YOUR ASSIGNMENT >>
Find the line that contains "names where it"; then retype it and each line after it, exactly, through the final line of the data below.

Stored data entries
-- ==== Sys2Proof/Syntax.lean ====
section
/-! DEFINITION. The commands of the XT4840: one constructor per row of spec/opcode_table.json, in the table's
order. A strand instruction names the cell whose engine issues it, its prefixes and its operands (R207); an event
names where it takes place and what the outside brings. -/

namespace Sys2Proof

OUTPUT FOR THIS EXERCISE >>
names where it takes place and what the outside brings. -/

namespace Sys2Proof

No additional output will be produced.